### Task objective
From the data below, repeat exactly the lines from the line with "(List.range (ceilDiv len" to the line with "s.enqueue n c.clk.now", both included.

### Collected data entries
^^^^^^^^

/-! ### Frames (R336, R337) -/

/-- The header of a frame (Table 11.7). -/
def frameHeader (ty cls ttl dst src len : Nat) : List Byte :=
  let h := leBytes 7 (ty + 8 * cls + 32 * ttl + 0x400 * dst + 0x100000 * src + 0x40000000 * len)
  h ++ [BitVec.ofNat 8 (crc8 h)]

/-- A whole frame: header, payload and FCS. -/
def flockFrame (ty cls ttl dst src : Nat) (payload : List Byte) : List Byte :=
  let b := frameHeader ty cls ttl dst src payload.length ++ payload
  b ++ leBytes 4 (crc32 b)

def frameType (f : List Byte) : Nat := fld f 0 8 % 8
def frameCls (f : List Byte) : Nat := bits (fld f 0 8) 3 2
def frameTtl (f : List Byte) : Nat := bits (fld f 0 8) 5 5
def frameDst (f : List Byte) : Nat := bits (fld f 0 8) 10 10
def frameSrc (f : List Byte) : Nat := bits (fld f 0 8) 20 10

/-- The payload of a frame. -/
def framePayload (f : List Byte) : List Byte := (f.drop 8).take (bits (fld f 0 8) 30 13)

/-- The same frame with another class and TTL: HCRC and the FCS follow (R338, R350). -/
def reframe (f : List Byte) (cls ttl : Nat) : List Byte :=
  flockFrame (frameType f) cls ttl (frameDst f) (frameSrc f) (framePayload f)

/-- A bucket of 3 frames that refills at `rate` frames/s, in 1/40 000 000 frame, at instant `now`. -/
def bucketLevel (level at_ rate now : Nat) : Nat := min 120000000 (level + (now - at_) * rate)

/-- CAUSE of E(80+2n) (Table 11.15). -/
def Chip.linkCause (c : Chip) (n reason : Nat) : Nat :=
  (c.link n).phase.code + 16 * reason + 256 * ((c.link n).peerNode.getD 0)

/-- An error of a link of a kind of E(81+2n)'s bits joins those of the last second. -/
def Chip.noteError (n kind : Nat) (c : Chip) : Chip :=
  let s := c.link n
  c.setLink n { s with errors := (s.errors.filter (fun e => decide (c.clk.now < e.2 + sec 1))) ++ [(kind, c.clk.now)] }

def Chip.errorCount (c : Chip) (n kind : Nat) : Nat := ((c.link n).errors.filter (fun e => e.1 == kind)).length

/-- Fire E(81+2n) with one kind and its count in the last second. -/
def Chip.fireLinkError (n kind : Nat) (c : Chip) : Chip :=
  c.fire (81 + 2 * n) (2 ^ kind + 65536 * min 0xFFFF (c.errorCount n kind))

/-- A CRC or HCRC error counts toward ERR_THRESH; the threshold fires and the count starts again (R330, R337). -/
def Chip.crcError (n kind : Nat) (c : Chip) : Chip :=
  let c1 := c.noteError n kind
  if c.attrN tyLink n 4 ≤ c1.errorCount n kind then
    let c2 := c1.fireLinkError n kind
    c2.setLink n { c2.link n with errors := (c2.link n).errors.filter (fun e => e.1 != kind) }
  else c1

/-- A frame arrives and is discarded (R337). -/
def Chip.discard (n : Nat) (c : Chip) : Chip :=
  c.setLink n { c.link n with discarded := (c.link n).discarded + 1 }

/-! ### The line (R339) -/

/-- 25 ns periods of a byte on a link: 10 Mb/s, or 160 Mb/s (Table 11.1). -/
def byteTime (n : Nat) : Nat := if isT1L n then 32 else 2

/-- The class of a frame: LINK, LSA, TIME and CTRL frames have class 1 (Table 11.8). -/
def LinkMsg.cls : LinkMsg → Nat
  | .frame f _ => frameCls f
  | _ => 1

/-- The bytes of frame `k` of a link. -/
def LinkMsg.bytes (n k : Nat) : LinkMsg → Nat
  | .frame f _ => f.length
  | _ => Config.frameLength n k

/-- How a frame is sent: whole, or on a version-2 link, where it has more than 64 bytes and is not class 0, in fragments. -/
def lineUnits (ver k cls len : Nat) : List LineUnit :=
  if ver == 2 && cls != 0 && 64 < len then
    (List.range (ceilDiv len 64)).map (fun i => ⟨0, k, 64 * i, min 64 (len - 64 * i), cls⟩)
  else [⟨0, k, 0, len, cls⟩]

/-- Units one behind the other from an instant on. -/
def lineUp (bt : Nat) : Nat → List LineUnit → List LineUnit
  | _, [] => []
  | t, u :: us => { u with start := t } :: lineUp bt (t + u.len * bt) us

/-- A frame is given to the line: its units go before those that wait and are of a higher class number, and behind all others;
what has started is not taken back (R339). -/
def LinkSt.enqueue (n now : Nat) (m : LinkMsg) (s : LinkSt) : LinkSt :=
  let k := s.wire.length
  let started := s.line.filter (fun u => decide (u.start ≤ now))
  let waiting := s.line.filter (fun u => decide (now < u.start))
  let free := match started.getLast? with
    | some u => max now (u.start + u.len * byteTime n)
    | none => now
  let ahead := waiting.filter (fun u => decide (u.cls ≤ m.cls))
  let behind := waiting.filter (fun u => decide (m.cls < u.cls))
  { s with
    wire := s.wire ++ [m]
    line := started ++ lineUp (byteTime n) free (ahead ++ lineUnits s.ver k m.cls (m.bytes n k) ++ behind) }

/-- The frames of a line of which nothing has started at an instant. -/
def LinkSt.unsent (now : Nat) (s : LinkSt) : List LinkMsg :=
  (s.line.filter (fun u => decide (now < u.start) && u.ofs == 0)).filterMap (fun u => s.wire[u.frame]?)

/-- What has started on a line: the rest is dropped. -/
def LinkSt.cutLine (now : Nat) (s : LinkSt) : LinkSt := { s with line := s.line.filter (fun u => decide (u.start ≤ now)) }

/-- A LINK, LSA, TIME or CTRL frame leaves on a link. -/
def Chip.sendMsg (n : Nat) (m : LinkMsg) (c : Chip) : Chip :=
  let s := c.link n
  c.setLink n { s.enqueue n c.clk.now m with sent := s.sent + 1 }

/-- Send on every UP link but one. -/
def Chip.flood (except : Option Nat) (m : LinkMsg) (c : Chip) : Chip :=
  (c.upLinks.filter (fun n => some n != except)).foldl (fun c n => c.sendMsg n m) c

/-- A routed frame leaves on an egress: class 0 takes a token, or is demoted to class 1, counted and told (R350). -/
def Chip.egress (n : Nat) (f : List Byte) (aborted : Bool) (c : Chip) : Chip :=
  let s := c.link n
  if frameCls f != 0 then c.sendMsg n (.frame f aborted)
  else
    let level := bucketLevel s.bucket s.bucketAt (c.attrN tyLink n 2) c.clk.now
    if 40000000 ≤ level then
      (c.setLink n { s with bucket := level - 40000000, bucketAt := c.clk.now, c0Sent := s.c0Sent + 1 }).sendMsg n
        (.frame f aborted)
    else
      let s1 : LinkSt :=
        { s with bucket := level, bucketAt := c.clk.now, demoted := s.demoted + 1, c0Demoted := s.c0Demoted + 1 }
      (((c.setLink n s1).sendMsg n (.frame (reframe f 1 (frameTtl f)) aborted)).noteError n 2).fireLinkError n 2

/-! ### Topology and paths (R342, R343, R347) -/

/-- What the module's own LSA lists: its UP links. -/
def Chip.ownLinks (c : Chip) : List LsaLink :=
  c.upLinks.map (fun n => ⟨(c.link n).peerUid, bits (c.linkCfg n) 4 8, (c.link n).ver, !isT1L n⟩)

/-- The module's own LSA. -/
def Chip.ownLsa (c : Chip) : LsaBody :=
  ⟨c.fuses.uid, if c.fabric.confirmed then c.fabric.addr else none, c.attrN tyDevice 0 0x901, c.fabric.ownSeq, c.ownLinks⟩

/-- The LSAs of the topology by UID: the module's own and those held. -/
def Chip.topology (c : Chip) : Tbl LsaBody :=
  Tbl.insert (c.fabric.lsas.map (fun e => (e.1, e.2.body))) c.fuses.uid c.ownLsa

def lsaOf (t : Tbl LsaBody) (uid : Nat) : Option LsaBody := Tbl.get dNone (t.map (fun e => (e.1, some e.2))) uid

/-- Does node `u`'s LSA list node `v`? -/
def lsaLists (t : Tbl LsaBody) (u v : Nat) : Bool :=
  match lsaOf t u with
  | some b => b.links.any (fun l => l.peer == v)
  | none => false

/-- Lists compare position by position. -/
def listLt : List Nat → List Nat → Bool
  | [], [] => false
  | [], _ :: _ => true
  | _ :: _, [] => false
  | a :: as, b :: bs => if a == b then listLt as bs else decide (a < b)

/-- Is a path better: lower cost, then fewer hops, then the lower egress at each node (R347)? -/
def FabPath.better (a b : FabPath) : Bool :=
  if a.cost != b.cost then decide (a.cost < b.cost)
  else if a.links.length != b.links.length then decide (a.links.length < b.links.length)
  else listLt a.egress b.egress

^^^^^^^^

### Written solution
    (List.range (ceilDiv len 64)).map (fun i => ⟨0, k, 64 * i, min 64 (len - 64 * i), cls⟩)
  else [⟨0, k, 0, len, cls⟩]

/-- Units one behind the other from an instant on. -/
def lineUp (bt : Nat) : Nat → List LineUnit → List LineUnit
  | _, [] => []
  | t, u :: us => { u with start := t } :: lineUp bt (t + u.len * bt) us

/-- A frame is given to the line: its units go before those that wait and are of a higher class number, and behind all others;
what has started is not taken back (R339). -/
def LinkSt.enqueue (n now : Nat) (m : LinkMsg) (s : LinkSt) : LinkSt :=
  let k := s.wire.length
  let started := s.line.filter (fun u => decide (u.start ≤ now))
  let waiting := s.line.filter (fun u => decide (now < u.start))
  let free := match started.getLast? with
    | some u => max now (u.start + u.len * byteTime n)
    | none => now
  let ahead := waiting.filter (fun u => decide (u.cls ≤ m.cls))
  let behind := waiting.filter (fun u => decide (m.cls < u.cls))
  { s with
    wire := s.wire ++ [m]
    line := started ++ lineUp (byteTime n) free (ahead ++ lineUnits s.ver k m.cls (m.bytes n k) ++ behind) }

/-- The frames of a line of which nothing has started at an instant. -/
def LinkSt.unsent (now : Nat) (s : LinkSt) : List LinkMsg :=
  (s.line.filter (fun u => decide (now < u.start) && u.ofs == 0)).filterMap (fun u => s.wire[u.frame]?)

/-- What has started on a line: the rest is dropped. -/
def LinkSt.cutLine (now : Nat) (s : LinkSt) : LinkSt := { s with line := s.line.filter (fun u => decide (u.start ≤ now)) }

/-- A LINK, LSA, TIME or CTRL frame leaves on a link. -/
def Chip.sendMsg (n : Nat) (m : LinkMsg) (c : Chip) : Chip :=
  let s := c.link n
  c.setLink n { s.enqueue n c.clk.now m with sent := s.sent + 1 }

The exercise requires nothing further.